Jochum Dresden - Same as Boulez, maybe a bit slower.


----------



## Vaneyes

BPO/Jochum (DG, 1964)


----------



## EarthBoundRules

The first time I appreciated this symphony is when I was out camping about a year ago. Before then I had only listened to works from the Classical era apart from some Tchaikovsky and Brahms, so it was a real shock. I remember listening to the first movement and feeling in awe and intimidation due to the sheer power of it. Then after soaking it in for a few minutes, I would play the next movement. Even to this day I often only listen to one movement at a time; it's too overpowering to listen to the whole thing through to the end.


----------



## maestro267

This is the only Bruckner symphony I've fully grown to appreciate so far. My favourite sections are the 'second subject' of the Adagio (the strings rising, then descending string chords accompanied by harp), and the recapitulation of the Finale, where the brass blare out, first in F#, then B, then E. Incredible moment!


----------



## kv466

For as long as I can remember I have had the Solti/CSO set and the (or one of the, I don't know) von Karajan/BPO set...I also have Gunter Wand with I don't know who but I remember that being my favorite. Gotta go back and listen as these were never among my tops. Curious to see what everyone else likes.


----------



## Manxfeeder

pasido said:


> My favorite movement is the Scherzo. Even after 4 years of listening to classical music, this Scherzo came as a shock to me on the first listen.


Someone called that movement God's engine room. I think that's a good description.


----------



## afterpostjack

My favorite movement is also the second movement (I likewise love the 3rd movement of Schubert's 9th). I like Karajan/BPO with DG. All of Bruckner's scherzi are great though, although this is one of my favorites of that bunch. His finales are also great, check the 2nd, 3rd, 4th, 5th, 7th, 8th and 9th symphonies. I have a hard time picking out my favorite out of these.


----------



## CVM

First time I ever heard the Bruckner 8th - first time I'd even heard of Bruckner! - was in c.1960, live performance by the Los Angeles Phil. cond. William Steinberg. I was overwhelmed - and all these years later, still am. (I was thrilled to learn that a Steinberg performance in Boston is soon to appear on DVD. I shall be buying - my very first music DVD!) 
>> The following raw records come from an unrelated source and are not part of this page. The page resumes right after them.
-- ==== Sys2Proof/Certificates/Slice0/Obligations.lean ====
section
/-! DEFINITION. The statements about the part. -/

open Sys2Proof Sys2Proof.Machine

/-! ### The queue, reset, and the machine as a whole -/

/-- A step with a command at the front of the queue is `exec` of that command on the state with the queue's rest. -/
def Obligations.StepRunsFrontCommand : Prop :=
  ∀ (c : Instr) (rest : List Instr) (s : State), step { s with pending := c :: rest } = exec c { s with pending := rest }

/-- Every command whose operands lie within their fields answers a next state and leaves the waiting commands alone; a
command whose operands no field can carry is refused. -/
def Obligations.WellFormedCommandsComplete : Prop :=
  ∀ (c : Instr) (s : State),
    (wellFormed c = true → ∃ t, exec c s = .next t ∧ t.pending = s.pending) ∧
    (wellFormed c = false → ∃ m, exec c s = .refused (.illFormed m))

/-- Every step keeps the three memories in their canonical form: addresses strictly rising, no entry equal to what its
address reads as when it is not listed. -/
def Obligations.StepKeepsMemoriesCanonical : Prop := ∀ s t : State, s.memWf → step s = .next t → t.memWf

/-- The part after RESET_N rises on a fresh power-up: its memories in canonical form, and the named registers at the reset
values that their tables give (R37, R40, R42, R55, R73, R226, R238, R284, R289, R377, R429, R440, R442, R461, R479, R490, R510,
R523); the test port's IDCODE is the model's choice (log entry 27). -/
def Obligations.ResetState : Prop :=
  let r := State.reset
  r.memWf ∧ r.pending = [] ∧ r.time = 0 ∧
  r.tickSrc = 0b1000 ∧ r.framePeriod = 0x61A80 ∧ r.ftickWin = 0x20E6 ∧ r.overrunPolicy = 0 ∧ r.frameStatus = 0 ∧
  r.frm.frameNum = 0 ∧ r.frm.stepNum = 0 ∧ r.frm.lateLast = 0 ∧
  (∀ p < 192, r.bgtReg p false = 0x01F40001 ∧ r.bgtReg p true = 0x003C0001 ∧ r.bgtStat p false = 0 ∧ r.bgtStat p true = 0 ∧
    ∀ k < 16, r.nstState p k = 2 ∧ r.deckState p (16384 * k) = 2) ∧
  r.updStatus = 0 ∧ r.lrOverride = 0 ∧ r.ucieStatus = 0 ∧ r.clkAdapt = 2100 + 65536 * 2100 ∧
  r.pwrAvs = 0x0352 ∧ r.pwrCtl = 0x640 ∧ r.pwrStatus = 0 ∧ r.brtStatus = 0 ∧
  (∀ n < 13, r.logStat n = 0) ∧ (∀ n < 64, r.pghState n / 65536 = 0 ∧ r.pghState n % 256 = 0) ∧
  r.pins.jtag = .idcode ∧ r.pins.pwrFailN = true ∧ r.pins.thermtripN = true ∧
  (r.readReg 0x80000 = 2 ∧ r.readReg 0x80020 = 1000 ∧ r.readReg 0x10000 = 0 ∧ r.readReg 0x1F00C = 0x4BC)

/-! ### The control slot -/

/-- The sequencer's operations (R107-R111) change the sequencer alone. A loop opens at the level after the active loops with
a body that ends within the innermost: the LEN + 1 bundles that follow, run COUNT + 1 or s(A)[23:0] times. A wait for a tcyc
that is not later than the current one is a schedule fault 0x22.02 and no wait. -/
def Obligations.SequencerOperations : Prop :=
  ∀ (p : Pos) (s : State), s.issues p.val = true →
    (∀ g : BitVec 20, s.tcyc p.val < g.toNat →
      exec (.waitc p g) s = .next (s.onCore p.val (fun c => { c with waitNew := some g.toNat }))) ∧
    (∀ a : BitVec 4, s.tcyc p.val < (s.sReg p.val a.toNat).toNat →
      exec (.waits p a) s = .next (s.onCore p.val (fun c => { c with waitNew := some (s.sReg p.val a.toNat).toNat }))) ∧
    (∀ n : BitVec 16, (s.coreAt p.val).rptOn = false →
      exec (.rpt p n) s = .next (s.onCore p.val (fun c => { c with rpt := n.toNat }))) ∧
    (∀ g : BitVec 13, exec (.jmp p g) s = .next (s.onCore p.val (fun c => { c with jump := some g }))) ∧
    (∀ (a : BitVec 4) (g : BitVec 13), exec (.bnz p a g) s =
      .next (if s.sReg p.val a.toNat = 0 then s else s.onCore p.val (fun c => { c with jump := some g }))) ∧
    exec (.endOp p) s = .next (s.onCore p.val (fun c => { c with endNew := true })) ∧
    (∀ (level : BitVec 2) (len : BitVec 8), level.toNat = (s.coreAt p.val).loops.length →
      (∀ l ∈ (s.coreAt p.val).loops, ((s.coreAt p.val).pc + BitVec.ofNat 13 (len.toNat + 1) - l.first).toNat < l.len) →
      let opens (n : Nat) : State := s.onCore p.val (fun c =>
        { c with loopNew := some { first := c.pc + 1, len := len.toNat + 1, left := n } })
      (∀ count : BitVec 10, exec (.loop p level count len) s = .next (opens (count.toNat + 1))) ∧
      (∀ a : BitVec 4, exec (.loops p level a len) s = .next (opens ((s.sReg p.val a.toNat).toNat % 2 ^ 24)))) ∧
    (∀ g : BitVec 20, g.toNat ≤ s.tcyc p.val → exec (.waitc p g) s = .next (s.seqFault p.val 0x2202)) ∧
    (∀ a : BitVec 4, (s.sReg p.val a.toNat).toNat ≤ s.tcyc p.val →
      exec (.waits p a) s = .next (s.seqFault p.val 0x2202))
CD versions that I cannot live without:

Pasido, who started this thread, already mentioned Furtwängler '44, to which I would add Furtwängler '49, rugged sonics in every edition I've ever found, but worth the annoyance.

Knappertsbusch, Berlin 1951. Yes it's the 1892 version, but so what?

Knappertsbusch, München 1962. A lot of people don't like this, they think 'Kna' had lost it by this time and was much too wandering and vague. I disagree; it's just very, very ethereal (and slow!). Again, 1892 score.

Celibidache, München 1980s. (NOT his Stuttgart one!) Slowest in history, I think - but for me that's great! Play this a few times and you will know every nuance of the score, and will have 'heard' every space between notes, which is what Celi's Zen approach was aiming for.

Simone Young, Hamburg. She uses the first edition (1887) of the score which is very, very different (incl. an entirely different ending to the first movement). Also a slow performance. Much, much better than Tintner or Inbal in this version.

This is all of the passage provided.